The Room
Jonas Karlsson
This disquieting Swedish novella, translated by Neil Smith, follows Björn, a comically self-important loner striving for a small slice of power in a sprawling organisation known only as “the Authority”. Björn discovers “the room”, a private office where he finds clarity and calm, which his co-workers refuse to accept exists. Written, according to the dust jacket, “in the tradition of Franz Kafka”, this is less the story of one man’s struggle against bureaucracy than his quest to become subsumed by it. If Kafka’s insight was to reveal how power thrives on the complicity of the individual, Karlsson takes this concept to otherworldly extremes.
Hogarth, 176pp, £9.99
Honeydew
Edith Pearlman
Pearlman’s first collection of short stories since the critically acclaimed Binocular Vision (2011) is as sweet as its title suggests. Together, the stories constitute a meditation not only on ageing and illness – count the hospitals – but on humanity. The unapologetic sentimentality with which Pearlman approaches her subject is offset by a rare eye for detail: each character comes fully formed and readers will be charmed by the itemised clothing descriptions and peeks into characters’ reading habits. A moreish treat from a master of the form.

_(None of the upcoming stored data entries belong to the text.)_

/-- Settles O50: two nearest integers to d/8 are at most 1 apart, and are one but at an exact half. -/
theorem idctDcOnlyAccuracy : Obligations.IdctDcOnlyAccuracy := by
  unfold Obligations.IdctDcOnlyAccuracy
  intro dq hdc _ _
  dsimp only
  generalize hd : (at64 dq 0).toInt = d
  refine ⟨max 0 (min 255 (idctDc d + 128)), fun i hi => ?_, ?_⟩
  · have hrow : i / 8 < 8 := by omega
    rw [← hd, ← clamp8_toNat, ← at64_idctInt_dcOnly hdc (Nat.mod_lt i (by decide)) hrow, Nat.div_add_mod]
  · rw [← rhazEighth, abs_le]
    by_cases h : d < -1100 ∨ 1100 < d
    · rw [idctDc_saturates h]; simp
    · have h1 := idctDc_nearest (d := d) (by omega) (by omega)
      have h2 := rhazEighth_nearest d
      omega

end Sys2Proof.Machine

/-! ## O51: PUT_BLOCK -/

namespace Sys2Proof.Machine

/-- A block store puts sample (x, y) of SAMP at its place in the block (R272). -/
theorem Plane.sample?_putBlock_inside {bx x y : Nat} (p : Plane) (row : Nat) (samp : Vector Byte 64) (hb : bx < 65536)
    (hx : x < 8) (hy : y < 8) :
    Plane.sample? (Plane.putBlock p bx row samp) (8 * bx + x) (8 * row + y) = some (at64 samp (8 * y + x)) := by
  have hcol : (8 * y + x) % 8 = x := by omega
  have hrow : (8 * y + x) / 8 = y := by omega
  have h := Plane.sample?_foldl_put_mem (List.range 64) (fun i => 8 * bx + i % 8) (fun i => 8 * row + i / 8) (at64 samp) p
    (i := 8 * y + x) (List.mem_range.mpr (by omega)) (fun i _ => by omega)
    (fun i _ hx' hy' => congrArg (at64 samp) (by omega))
  rwa [hcol, hrow] at h

/-- PUT_BLOCK in STARTED with its field in range goes on to its own two checks (R272). -/
theorem exec_putBlock_of_started {c : BitVec 2} {s : State} (hc : c.toNat ≤ 2) (hs : s.sess = .started) :
    exec (.putBlock c) s = complete 0x1A s (do
      require (c.toNat < s.nf.toNat) (.precond .badComp)
      require (s.argLow.toNat < (s.geom.get c.toNat).pbw ∧ s.argHigh.toNat < (s.geom.get c.toNat).pbh) (.precond .blockRange)
      .ok { s with
            planes := s.planes.set c.toNat
              (Plane.putBlock (s.planes.get c.toNat) s.argLow.toNat s.argHigh.toNat s.samp) }) :=
  (complete_require hc).trans (complete_started hs)

/-- Settles O51: its two checks fail one at a time, and a sample is read back inside and outside the stored block. -/
theorem putBlockStoresSamples : Obligations.PutBlockStoresSamples := by
  unfold Obligations.PutBlockStoresSamples
  intro c s
  dsimp only
  rw [← s.argLow_toNat, ← s.argHigh_toNat]
  refine ⟨commandFront (.putBlock c) s, fun hc hs => ⟨fun hnf => ?_, fun hnf hr => ?_, fun hnf hx hy => ?_⟩⟩
  · rw [exec_putBlock_of_started hc hs, complete_require_precond (Nat.not_lt.mpr hnf)]
  · rw [exec_putBlock_of_started hc hs, complete_require hnf, complete_require_precond (by omega)]
  · exact ⟨_, (Completes.putBlock hc hs hnf ⟨hx, hy⟩).exec_eq,
      fun x y => Plane.sample?_putBlock_inside _ _ s.samp s.argLow.isLt,
      fun x y => Plane.sample?_putBlock_outside _ s.samp s.argLow.isLt⟩

end Sys2Proof.Machine

/-! # The family 45_color.md: colour conversion, the bytes of a row, CC_ROW and CC_PIX -/

/-! ## O53: the pixel a row shows -/

namespace Sys2Proof.Machine

section
variable (y cb cr : Byte)

/-- The three channels of R290's matrix, saturated. -/
theorem convYcc_b0_toNat : ((convYcc y cb cr).b0.toNat : Int) =
    max 0 (min 255 ((y.toNat : Int) + (91881 * ((cr.toNat : Int) - 128) + 32768) / 2 ^ 16)) :=
  clamp8_toNat _

theorem convYcc_b1_toNat : ((convYcc y cb cr).b1.toNat : Int) =
    max 0 (min 255
      ((y.toNat : Int) + (-22554 * ((cb.toNat : Int) - 128) - 46802 * ((cr.toNat : Int) - 128) + 32768) / 2 ^ 16)) :=
  clamp8_toNat _

theorem convYcc_b2_toNat : ((convYcc y cb cr).b2.toNat : Int) =
    max 0 (min 255 ((y.toNat : Int) + (116130 * ((cb.toNat : Int) - 128) + 32768) / 2 ^ 16)) :=
  clamp8_toNat _

end

theorem State.pixel_of_gray {s : State} (h : s.nf.toNat = 1) (x y : Nat) :
    s.pixel x y = convGray (Plane.sample (s.planes.get 0) x y) := if_pos h

theorem State.pixel_of_colour {s : State} (h : s.nf.toNat = 3) (x y : Nat) :
    s.pixel x y = convYcc (s.shown 0 x y) (s.shown 1 x y) (s.shown 2 x y) := if_neg (by omega)

/-- Settles O53: one component is shown as it is, and three go through the matrix, channel by channel. -/
theorem pixelNearest : Obligations.PixelNearest := by
  unfold Obligations.PixelNearest
  refine fun s x y => ⟨fun h => s.pixel_of_gray h x y, fun h => ?_⟩
  rw [s.pixel_of_colour h]
  exact ⟨convYcc_b0_toNat _ _ _, convYcc_b1_toNat _ _ _, convYcc_b2_toNat _ _ _⟩

end Sys2Proof.Machine

/-! ## O55: CC_PIX -/

namespace Sys2Proof.Machine

/-! CORDER swaps the first and the third byte of a pixel (R290). -/

section
variable (o : ChannelOrder) (p : Pixel)

theorem orderBytes_b0 : (orderBytes o p).b0 = if o = .rgb then p.b0 else p.b2 := by cases o <;> rfl

@[simp] theorem orderBytes_b1 : (orderBytes o p).b1 = p.b1 := by cases o <;> rfl

theorem orderBytes_b2 : (orderBytes o p).b2 = if o = .rgb then p.b2 else p.b0 := by cases o <;> rfl

end

/-- RES as CC_PIX fills it: three bytes, the first one lowest (R294). -/
theorem Pixel.word_toNat (p : Pixel) :
    ((0#8 ++ p.b2 ++ p.b1 ++ p.b0).toNat : Int) = p.b0.toNat + p.b1.toNat * 256 + p.b2.toNat * 65536 := by
  rw [toNat_append_eq (0#8 ++ p.b2 ++ p.b1), toNat_append_eq (0#8 ++ p.b2), toNat_append_eq 0#8, BitVec.toNat_zero]
  push_cast
  ring

theorem State.argByte_toNat (s : State) (i : Nat) : (s.argByte i).toNat = s.arg.toNat / 2 ^ (8 * i) % 256 := by
  rw [State.argByte, BitVec.extractLsb'_toNat, Nat.shiftRight_eq_div_pow]

/-- Settles O55: the word's three bytes are the converter's channels, in one order or the other. -/
theorem ccPixConvertsTriple : Obligations.CcPixConvertsTriple := by
  unfold Obligations.CcPixConvertsTriple
  refine fun s => ⟨decodeOfEncode .ccPix, _, Completes.ccPix.exec_eq, ?_⟩
  have hy : (s.argByte 0).toNat = s.arg.toNat % 256 := by rw [s.argByte_toNat, Nat.mul_zero, Nat.pow_zero, Nat.div_one]
  rw [← hy, ← s.argByte_toNat 1, ← s.argByte_toNat 2]
  dsimp only
  rw [← convYcc_b0_toNat, ← convYcc_b1_toNat, ← convYcc_b2_toNat, Pixel.word_toNat, orderBytes_b0, orderBytes_b1,
    orderBytes_b2]
  split <;> rfl

end Sys2Proof.Machine

/-! ## O52 and O54: CC_ROW -/

namespace Sys2Proof.Machine

/-! The bytes of a row, three for each pixel (R291). -/

/-- The three bytes of a pixel, in the order they are written in. -/
def Pixel.bytes (p : Pixel) : List Byte := [p.b0, p.b1, p.b2]

/-- The first n pixels of a row are 3n bytes. -/
theorem length_flatMap_bytes (f : Nat → Pixel) (n : Nat) :
    ((List.range n).flatMap fun x => (f x).bytes).length = 3 * n := by
  simp [Pixel.bytes, Nat.mul_comm]

section
variable (s : State) (y : Nat)

theorem State.rowBytes_eq : s.rowBytes y =
    (List.range s.width.toNat).flatMap fun x => (orderBytes s.corder (s.pixel x y)).bytes := rfl

@[simp] theorem State.rowBytes_length : (s.rowBytes y).length = 3 * s.width.toNat := by
  rw [s.rowBytes_eq, length_flatMap_bytes]

/-- Byte k of pixel x stands at 3x + k. -/
theorem State.rowBytes_getElem? {x k : Nat} (hx : x < s.width.toNat) (hk : k < 3) :
    (s.rowBytes y)[3 * x + k]? = (orderBytes s.corder (s.pixel x y)).bytes[k]? := by
  have h := getElem?_flatMap_range (f := fun x => (orderBytes s.corder (s.pixel x y)).bytes) hx (k := k) hk
  rwa [length_flatMap_bytes, ← s.rowBytes_eq] at h

variable (m : Memory) (a : Nat)

/-- A row written at offset a: byte k of pixel x is read at a + 3x + k (R87, R291). -/
theorem State.read_row_inside {x k : Nat} (hx : x < s.width.toNat) (hk : k < 3) :
    Memory.read (Memory.writeBytes m a (s.rowBytes y)) (a + 3 * x + k) =
      (orderBytes s.corder (s.pixel x y)).bytes.getD k 0 := by
  rw [Memory.read_writeBytes, s.rowBytes_length, if_pos (by omega), Nat.add_assoc, Nat.add_sub_cancel_left,
    List.getD_eq_getElem?_getD, s.rowBytes_getElem? y hx hk, List.getD_eq_getElem?_getD]

theorem State.read_row_outside {b : Nat} (hb : b < a ∨ a + 3 * s.width.toNat ≤ b) :
    Memory.read (Memory.writeBytes m a (s.rowBytes y)) b = Memory.read m b := by
  rw [Memory.read_writeBytes, s.rowBytes_length, if_neg (by omega)]

/-- Every sample that row y shows is valid (R292). -/
theorem State.ready_iff : s.ready y = true ↔ ∀ x < s.width.toNat, ∀ c < s.nf.toNat,
    (Plane.sample? (s.planes.get c) (s.sampleX c x) (s.sampleY c y)).isSome = true := by
  simp only [State.ready, List.all_eq_true, List.mem_range, State.forall_frameComps]

end

theorem State.not_ready {s : State} {y : Nat} (h : ∃ x < s.width.toNat, ∃ c < s.nf.toNat,
    Plane.sample? (s.planes.get c) (s.sampleX c x) (s.sampleY c y) = none) : ¬ s.ready y = true := by
  obtain ⟨x, hx, c, hc, hnone⟩ := h
  exact fun hr => Option.isSome_iff_ne_none.mp ((s.ready_iff y).mp hr x hx c hc) hnone

/-- CC_ROW in STARTED goes on to its own three checks (R293). -/
theorem exec_ccRow_of_started {s : State} (hs : s.sess = .started) :
    exec .ccRow s = complete 0x1C s (do
      require (s.row.toNat < s.height.toNat) (.precond .rowLimit)
      require (s.argOffset + 3 * s.width.toNat ≤ s.outLen) (.precond .outRange)
      require (s.ready s.row.toNat = true) (.precond .notReady)
      .ok { s with
            outMem := Memory.writeBytes s.outMem s.argOffset (s.rowBytes s.row.toNat)
            row := s.row + 1
            res := (s.row + 1).setWidth 32 }) := by
  simp only [exec, execCcRow, rowChecks, bind_assoc]
  exact complete_started hs

/-- A row counter below HEIGHT does not wrap. -/
theorem State.succ_row_setWidth {s : State} (h : s.row.toNat < s.height.toNat) :
    (s.row + 1).setWidth 32 = BitVec.ofNat 32 (s.row.toNat + 1) := by
  bv_omega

John Murray, 288pp, £16.99
Citizen Coke
Bartow J Elmore
As one of the marquee brands of international capitalism, Coca-Cola is the real thing for a study of the free market’s strengths and weaknesses. Since its invention in 1886, the company has finessed cheap ingredients into hard cash. Bartow J Elmore looks at how strategies such as using public water and outmuscling corn, cane and coca suppliers, while minimising its own infrastructure, helped Coca-Cola become the world’s most valuable brand. Public-health issues are just one of the costs that continue to be borne by the public.